The foregoing is only a specific embodiment of the invention, but protection scope of the present invention is not limited thereto, any
Those familiar with the art the invention discloses technical scope in, various equivalent modifications can be readily occurred in or replaced
Change, these modifications or substitutions should be all included within the scope of the present invention.Therefore, protection scope of the present invention should be with right
It is required that protection domain be defined.
Claims (10)
- A kind of 1. method of processing data, it is characterised in that including:Obtain the first object data for treating duplicate removal;The unique identity according to corresponding to default identity calculative strategy calculates the first object data;According to the unique identity stored in unique identity corresponding to the first object data and presetting database Duplicate removal processing is carried out to the first object data, obtains valid data;Wherein, the unique body stored in the presetting database Part mark does not repeat mutually;Unique identity corresponding to the valid data is stored in the presetting database.
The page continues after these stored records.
-- ==== Sys2Proof/Machine/SheafOps.lean ====
section
/-! DEFINITION. Sheaf instances, handle queues, buffer pools, placement, pre-emption, aborts, gleaning and replay (04 R92 to R111, 09
R216 to R233). -/

namespace Sys2Proof.Machine

/-! ### Times -/

/-- Core cycles in a number of REFCLK periods, at the mean clock of 2.0916 GHz (01 R20, 04 R106: 13.38624 per period). -/
def coreCycles (periods : Nat) : Nat := periods * 1338624 / 100000

/-- REFCLK periods in a number of 10 ns units, rounded up. -/
def periodsOfTens (n : Nat) : Nat := ceilDiv (n * 25) 16

/-- 10 ns units in a number of REFCLK periods. -/
def tensOfPeriods (n : Nat) : Nat := n * 16 / 25

/-! ### Causes of protection faults (R108) -/

/-- Protection causes PROGRAM and QUEUE (04 R108), and OUTSIDE (03 R81). -/
def causeProgram : Nat := 0x11
def causeQueue : Nat := 0x10
def causeOutside : Nat := 0x8

/-! ### Queues (R219, R416) -/

/-- The depth of a queue, 0 for an index that is no queue. -/
def State.queueDepth (s : State) (q : Nat) : Nat := ((s.queueDef q).map fun d => d.2.depth).getD 0

/-- Move handles of waiting runs into a queue while it has room, each with the push count as its sequence (R216, R219). -/
def fillQueue (depth : Nat) : Nat → HandleQueue → HandleQueue
  | 0, x => x
  | n + 1, x =>
    if x.entries.length ≥ depth then x
    else
      match x.runs with
      | [] => x
      | [] :: rest => fillQueue depth n { x with runs := rest }
      | (e :: run) :: rest =>
        let e1 := { e with handle := { e.handle with seq := x.pushes.toNat % 4096 } }
        fillQueue depth n
          { x with entries := x.entries ++ [e1], runs := if run.isEmpty then rest else run :: rest, pushes := x.pushes + 1
                   high := max x.high (x.entries.length + 1) }

/-- Fill a queue from its waiting runs. -/
def State.drainRuns (s : State) (q : Nat) : State :=
  let x := s.queue q
  s.setQueue q (fillQueue (s.queueDepth q) ((x.runs.map fun r => r.length + 1).sum) x)

/-- Push a run of handles of one producer (R219): they stay together, and wait while the queue is full. -/
def State.pushRun (s : State) (q : Nat) (run : List QueueEntry) : State :=
  if run.isEmpty then s
  else
    let x := s.queue q
    (s.setQueue q { x with runs := x.runs ++ [run] }).drainRuns q

/-- Pop the head of a queue (R219). -/
def State.popQueue (s : State) (q : Nat) : State × Option QueueEntry :=
  let x := s.queue q
  match x.entries with
  | [] => (s, none)
  | e :: rest => ((s.setQueue q { x with entries := rest }).drainRuns q, some e)

/-! ### Pools (R217, R218) -/

def State.pool (s : State) (b p : Nat) : Pool := AMap.getD (s.bay b).pools p ⟨[], []⟩
def State.setPool (s : State) (b p : Nat) (x : Pool) : State :=
  let y := s.bay b
  s.setBay b { y with pools := AMap.set y.pools p x }

def State.poolCount (s : State) (b p : Nat) : Nat := fld (s.reg (Reg.SW_POOL_CFG b p)) 13 0
/-- Buffer size in bytes. -/
def State.poolSize (s : State) (b p : Nat) : Nat := fld (s.reg (Reg.SW_POOL_CFG b p)) 31 16 * 64
/-- Virtual address of a buffer (R217). -/
def State.bufferVa (s : State) (b p k : Nat) : Nat :=
  (s.reg64 (Reg.SW_POOL_BASE_LO b p) (Reg.SW_POOL_BASE_HI b p)).toNat + k * s.poolSize b p

/-- Take a free buffer of a pool: which one is the device's choice, a free value (R217; log 16). -/
def State.takeBuffer (s : State) (b p : Nat) : State × Option Nat :=
  let n := s.poolCount b p
  let (v, s1) := s.draw
  let x := s1.pool b p
  match searchFrom (fun k => !x.taken.contains k) n n (v.toNat % n) with
  | some k => (s1.setPool b p { x with taken := setInsert x.taken k }, some k)
  | none => (s1, none)

/-- The staged configuration of a pool applies once no buffer of it is taken (R236). -/
def State.poolIdle (s : State) (b p : Nat) : State :=
  if (s.pool b p).taken.isEmpty then
    s.applyAll [Reg.SW_POOL_BASE_LO b p, Reg.SW_POOL_BASE_HI b p, Reg.SW_POOL_CFG b p]
  else s

/-- Return a buffer to its pool; a buffer that is free already is counted (R218). -/
def State.releaseBuffer (s : State) (b p k : Nat) : State :=
  let x := s.pool b p
  if x.taken.contains k then (s.setPool b p { x with taken := setRemove x.taken k }).poolIdle b p
  else s.count16 (Reg.SW_POOL_DOUBLE b p)

/-- Return a buffer that its holder took: one that is free already is left (gleaning, flush, sends). -/
def State.returnBuffer (s : State) (b p k : Nat) : State :=
  if (s.pool b p).taken.contains k then s.releaseBuffer b p k else s

/-- GETs that wait are served in order of arrival, LC before BE (R217). -/
def poolBefore (a b : PoolWait) : Bool := a.lc && !b.lc

/-- A waiting GET is one of a program of an instance. -/
def PoolWait.of (w : PoolWait) (i : Nat) (k : ProgKind) : Bool := w.inst = i && w.prog = k

/-- A program's GET may take a buffer now: a buffer is free, and no GET is served before it: in order of arrival, LC before BE (R217). -/
def State.canGet (s : State) (b p i : Nat) (k : ProgKind) (lc : Bool) : Bool :=
  let x := s.pool b p
  decide (x.taken.length < s.poolCount b p) &&
    (if x.waits.any fun w => w.of i k then (match x.waits with | w :: _ => w.of i k | [] => true)
     else lc && (x.waits.all fun w => !w.lc) || x.waits.isEmpty)

/-- A GET that may go on takes a buffer of the pool, and waits no more (R217). -/
def State.getBuffer (s : State) (b p i : Nat) (k : ProgKind) : State × Option Nat :=
  let y := s.pool b p
  (s.setPool b p { y with waits := y.waits.filter fun w => !w.of i k }).takeBuffer b p

/-- A GET waits for a buffer: it joins the pool's waiting GETs and is counted, once (R217). -/
def State.awaitBuffer (s : State) (b p i : Nat) (k : ProgKind) (lc : Bool) : State :=
  let y := s.pool b p
  if y.waits.any fun w => w.of i k then s
  else (s.setPool b p { y with waits := orderedInsert poolBefore ⟨i, k, lc⟩ y.waits }).countWrap (Reg.SW_POOL_WAITS b p) 1

/-- A queue that a core may pop, or push (R220): it is of the bay, with an entry of kind 0 at that end. -/
def State.coreQueue (s : State) (b q : Nat) (push : Bool) : Bool :=
  match s.queueDef q with
  | some (c, d) => c = b && (if push then d.producer else d.consumer) = 0
  | none => false

/-! ### Instances -/

/-- The programs of an instance. -/
def Inst.prog (x : Inst) : ProgKind → Option Program
  | .input => x.input | .weight => x.weight | .output => x.output | .nextLayer => x.next

def Inst.setProg (x : Inst) (k : ProgKind) (p : Option Program) : Inst :=
  match k with
  | .input => { x with input := p }
  | .weight => { x with weight := p }
  | .output => { x with output := p }
  | .nextLayer => { x with next := p }

/-- Programs that have started and not reached END. -/
def Inst.active (x : Inst) : List Program :=
  ([x.input, x.weight, x.output, x.next].filterMap id).filter fun p => p.started && !p.ended

/-- Every program has reached END (R215). -/
def Inst.allEnded (x : Inst) : Bool := ([x.input, x.weight, x.output, x.next].filterMap id).all fun p => p.started && p.ended

/-- An outstanding fault or a held access holds an engine instruction of an instance (03 R81). -/
def State.engineFault (s : State) (i : Nat) : Bool :=
  (s.trans.faults.any fun f => f.holder = .engine i) || s.trans.held.any fun h => h.holder = .engine i

/-- Engine work of an instance is outstanding: a bank-side command, an attention pass, or an instruction held on a fault (05 R138, 08
R197, 03 R81). -/
def State.engineBusy (s : State) (i : Nat) : Bool :=
  s.engines.commands.any (fun c => c.inst = i) || (s.engines.passes.any fun p => p.inst = i) || s.engineFault i

/-- Nothing of an instance can go on: an engine operation is outstanding, or every running program waits (R92). -/
def State.waiting (s : State) (i : Nat) (x : Inst) : Bool :=
  s.engineBusy i || (!x.active.isEmpty && x.active.all fun p => p.wait ≠ .none)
- 2. according to the method for claim 1, it is characterised in that the first object data include at least two datas, institute State the unique identity pair stored according to corresponding to first object data unique identity and presetting database The first object data carry out duplicate removal processing, obtain valid data, including:Duplicate removal processing is carried out to the first object data according to each self-corresponding unique identity of the first object data, Obtain the second target data;According to the unique identity stored in unique identity corresponding to second target data and presetting database Duplicate removal processing is carried out to second target data, obtains the valid data.
- 3. according to the method for claim 2, it is characterised in that it is described according to the first object data it is each it is self-corresponding only One identity carries out duplicate removal processing to the first object data, including:According to each self-corresponding unique identity of the first object data, detect and whether there is in the first object data Identical data;If the first data and the second data in the first object data are identical data, retain first data or Second data.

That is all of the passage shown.